**Activity:** From the entries below, output the line with "(∀ (g : Guard) (m : VMod) (d a b" and each following line up to and including the line with "completesAs s i none fun vec fl => vec.tagV", exactly as written.

**Records for processing:**
/-- VCVT, VQMX, VPACK and VUNPK leave the converted elements, VQMX with one scale per block. -/
def Obligations.ConversionResults : Prop :=
  (∀ (g : Guard) (m : VMod) (d a : VReg) (t : Fmt) (blk sat : Bool) (s : State), takenAtOnce s (.vcvt g m d a t blk sat) →
    let i := Instr.vcvt g m d a t blk sat
    let v := envOf s i
    let mode := v.mode m.rm
    let legal := v.pairOk a = true ∧ (blk = true → d.toNat % 2 = 0 ∧ t.blockOk = true)
    let odd := d.toNat + 1
    let dests := if blk then [RegRef.near d.toNat, .near odd] else [.near d.toNat]
    (legal → v.tooLong [d, a] (max (fmtWidth t) (fmtWidth (v.tag a).fmt)) = false →
      overlapBad [v.use a m.repa] dests (fmtWidth t) = false →
      sweptWith s i d ⟨t, blk⟩ m.zm
        (fun r e =>
          if blk then
            convBlock ((v.source a).valAt m.repa r e) (bits (v.vec.getV odd) (r * v.rowBits (.near d.toNat) + e / 32 * 8) 8) t mode
              (v.draw mode r e)
          else if fmtIsFloat t then convFloat ((v.source a).valAt m.repa r e) t mode (v.draw mode r e) sat
          else if fmtIsFloat (v.tag a).fmt then toIntFmt ((v.source a).valAt m.repa r e) t mode (v.draw mode r e)
          else (codeOf t ((v.source a).intAt m.repa r e), .none))
        fun vec => onlyNear v.vec vec (if blk then [d.toNat, odd] else [d.toNat]) ∧
          (blk = true → vec.tagV odd = .n8 ∧ vec.getV odd = v.vec.getV odd)) ∧
    (¬legal → exec i s = .next (faultsAs s i v.vec 0x03))) ∧
  (∀ (g : Guard) (m : VMod) (d a : VReg) (t : Fmt) (s : State), takenAtOnce s (.vqmx g m d a t) →
    let i := Instr.vqmx g m d a t
    let v := envOf s i
    let odd := d.toNat + 1
    let legal := fmtIsFloat (v.tag a).fmt = true ∧ (v.tag a).blk = false ∧ d.toNat % 2 = 0 ∧ t.blockOk = true
    (legal → v.e.vl % 32 = 0 → v.tooLong [d, a] (max (fmtWidth (v.tag a).fmt) (fmtWidth t)) = false →
      a.toNat ≠ d.toNat → a.toNat ≠ odd →
      let val (r e : Nat) : FVal := if v.eligible r e then (v.source a).valAt m.repa r e else .zero false
      let scale (r b : Nat) : Nat := mxScaleOf ((List.range 32).map fun j => val r (32 * b + j)) t
      completesAs s i none fun vec fl =>
        (fl = (List.range v.rows).foldl (fun f r => (List.range (v.e.vl / 32)).foldl (fun f b =>
          if r * v.e.vl + 32 * b + 31 < v.e.start then f
          else ((List.range 32).foldl (fun f j =>
            if v.e.start ≤ r * v.e.vl + (32 * b + j) ∧ v.eligible r (32 * b + j) = true then
              f.or (mxCode (val r (32 * b + j)) (scale r b) t (v.mode m.rm) (v.draw (v.mode m.rm) r (32 * b + j))).2
            else f) f).or (if scale r b = 255 then .nv else .none)) f) Flags.none) ∧
        vec.tagV d.toNat = ⟨t, true⟩ ∧ vec.tagV odd = .n8 ∧ onlyNear v.vec vec [d.toNat, odd] ∧
        ∀ r < v.rows, ∀ b < v.e.vl / 32,
          (∀ j < 32, elemOf v vec d (fmtWidth t) r (32 * b + j) =
            if r * v.e.vl + (32 * b + j) < v.e.start then elemOf v v.vec d (fmtWidth t) r (32 * b + j)
            else if v.e.vl - v.e.vtail ≤ 32 * b + j then 0
            else if v.guard r (32 * b + j) then
              (mxCode (val r (32 * b + j)) (scale r b) t (v.mode m.rm) (v.draw (v.mode m.rm) r (32 * b + j))).1 % 2 ^ fmtWidth t
            else if m.zm then 0 else elemOf v v.vec d (fmtWidth t) r (32 * b + j)) ∧
          (v.e.start ≤ r * v.e.vl + 32 * b + 31 → (∃ j < 32, v.e.vl - v.e.vtail ≤ 32 * b + j ∨ v.guard r (32 * b + j) = true) →
            bits (vec.getV odd) (r * v.rowBits (.near d.toNat) + 8 * b) 8 = scale r b % 2 ^ 8)) ∧
    (¬legal → exec i s = .next (faultsAs s i v.vec 0x03))) ∧
  (∀ (g : Guard) (m : VMod) (d a b : VReg) (s : State), takenAtOnce s (.vpack g m d a b) →
    let i := Instr.vpack g m d a b
    let v := envOf s i
    let ta := v.tag a
    let mode := v.mode m.rm
    (∀ t, ta.blk = false → v.tag b = ta → halfFmt ta.fmt = some t → v.tooLong [d, a, b] (fmtWidth ta.fmt) = false →
      overlapBad [v.use a m.repa, v.use b m.repb] [.near d.toNat] (fmtWidth t) = false →
      let half (r e : Nat) (second : Bool) : Flagged Nat :=
        let q := if second then v.source b else v.source a
        let rep := if second then m.repb else m.repa
        if fmtIsFloat t then convFloat (q.valAt rep r e) t mode (v.draw mode r (if second then v.e.vl + e else e)) false
        else saturated t (q.intAt rep r e)
      completesAs s i none fun vec fl => vec.tagV d.toNat = ⟨t, false⟩ ∧ onlyNear v.vec vec [d.toNat] ∧
        fl = flagsOver v (fun r e => (half r e false).2.or (half r e true).2) ∧
        ∀ r < v.rows, ∀ e < v.e.vl, ∀ second : Bool,
          let place := if second then v.e.vl + e else e
          elemOf v vec d (fmtWidth t) r place =
            if r * v.e.vl + e < v.e.start then elemOf v v.vec d (fmtWidth t) r place
            else if v.e.vl - v.e.vtail ≤ e then 0
            else if v.guard r e then
              (half r e second).1 % 2 ^ fmtWidth t
            else if m.zm then 0 else elemOf v v.vec d (fmtWidth t) r place) ∧
    (ta.blk = true ∨ v.tag b ≠ ta ∨ halfFmt ta.fmt = none → exec i s = .next (faultsAs s i v.vec 0x03))) ∧
  (∀ (g : Guard) (m : VMod) (d a : VReg) (hi : Bool) (s : State), takenAtOnce s (.vunpk g m d a hi) →
    let i := Instr.vunpk g m d a hi
    let v := envOf s i
    let ta := v.tag a
    (∀ t, ta.blk = false → wideFmt ta.fmt = some t → sweepFits v [d, a] [v.use a m.repa] d (fmtWidth t) →
      sweptInto s i d ⟨t, false⟩ m.zm fun r e =>
        let from_ := if hi then v.e.vl + e else e
        if fmtIsFloat t then convFloat ((v.source a).valAt m.repa r from_) t .rne 0 false
        else (codeOf t ((v.source a).intAt m.repa r from_), .none)) ∧
    (ta.blk = true ∨ wideFmt ta.fmt = none → exec i s = .next (faultsAs s i v.vec 0x03)))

**Task answer:**
  (∀ (g : Guard) (m : VMod) (d a b : VReg) (s : State), takenAtOnce s (.vpack g m d a b) →
    let i := Instr.vpack g m d a b
    let v := envOf s i
    let ta := v.tag a
    let mode := v.mode m.rm
    (∀ t, ta.blk = false → v.tag b = ta → halfFmt ta.fmt = some t → v.tooLong [d, a, b] (fmtWidth ta.fmt) = false →
      overlapBad [v.use a m.repa, v.use b m.repb] [.near d.toNat] (fmtWidth t) = false →
      let half (r e : Nat) (second : Bool) : Flagged Nat :=
        let q := if second then v.source b else v.source a
        let rep := if second then m.repb else m.repa
        if fmtIsFloat t then convFloat (q.valAt rep r e) t mode (v.draw mode r (if second then v.e.vl + e else e)) false
        else saturated t (q.intAt rep r e)
      completesAs s i none fun vec fl => vec.tagV d.toNat = ⟨t, false⟩ ∧ onlyNear v.vec vec [d.toNat] ∧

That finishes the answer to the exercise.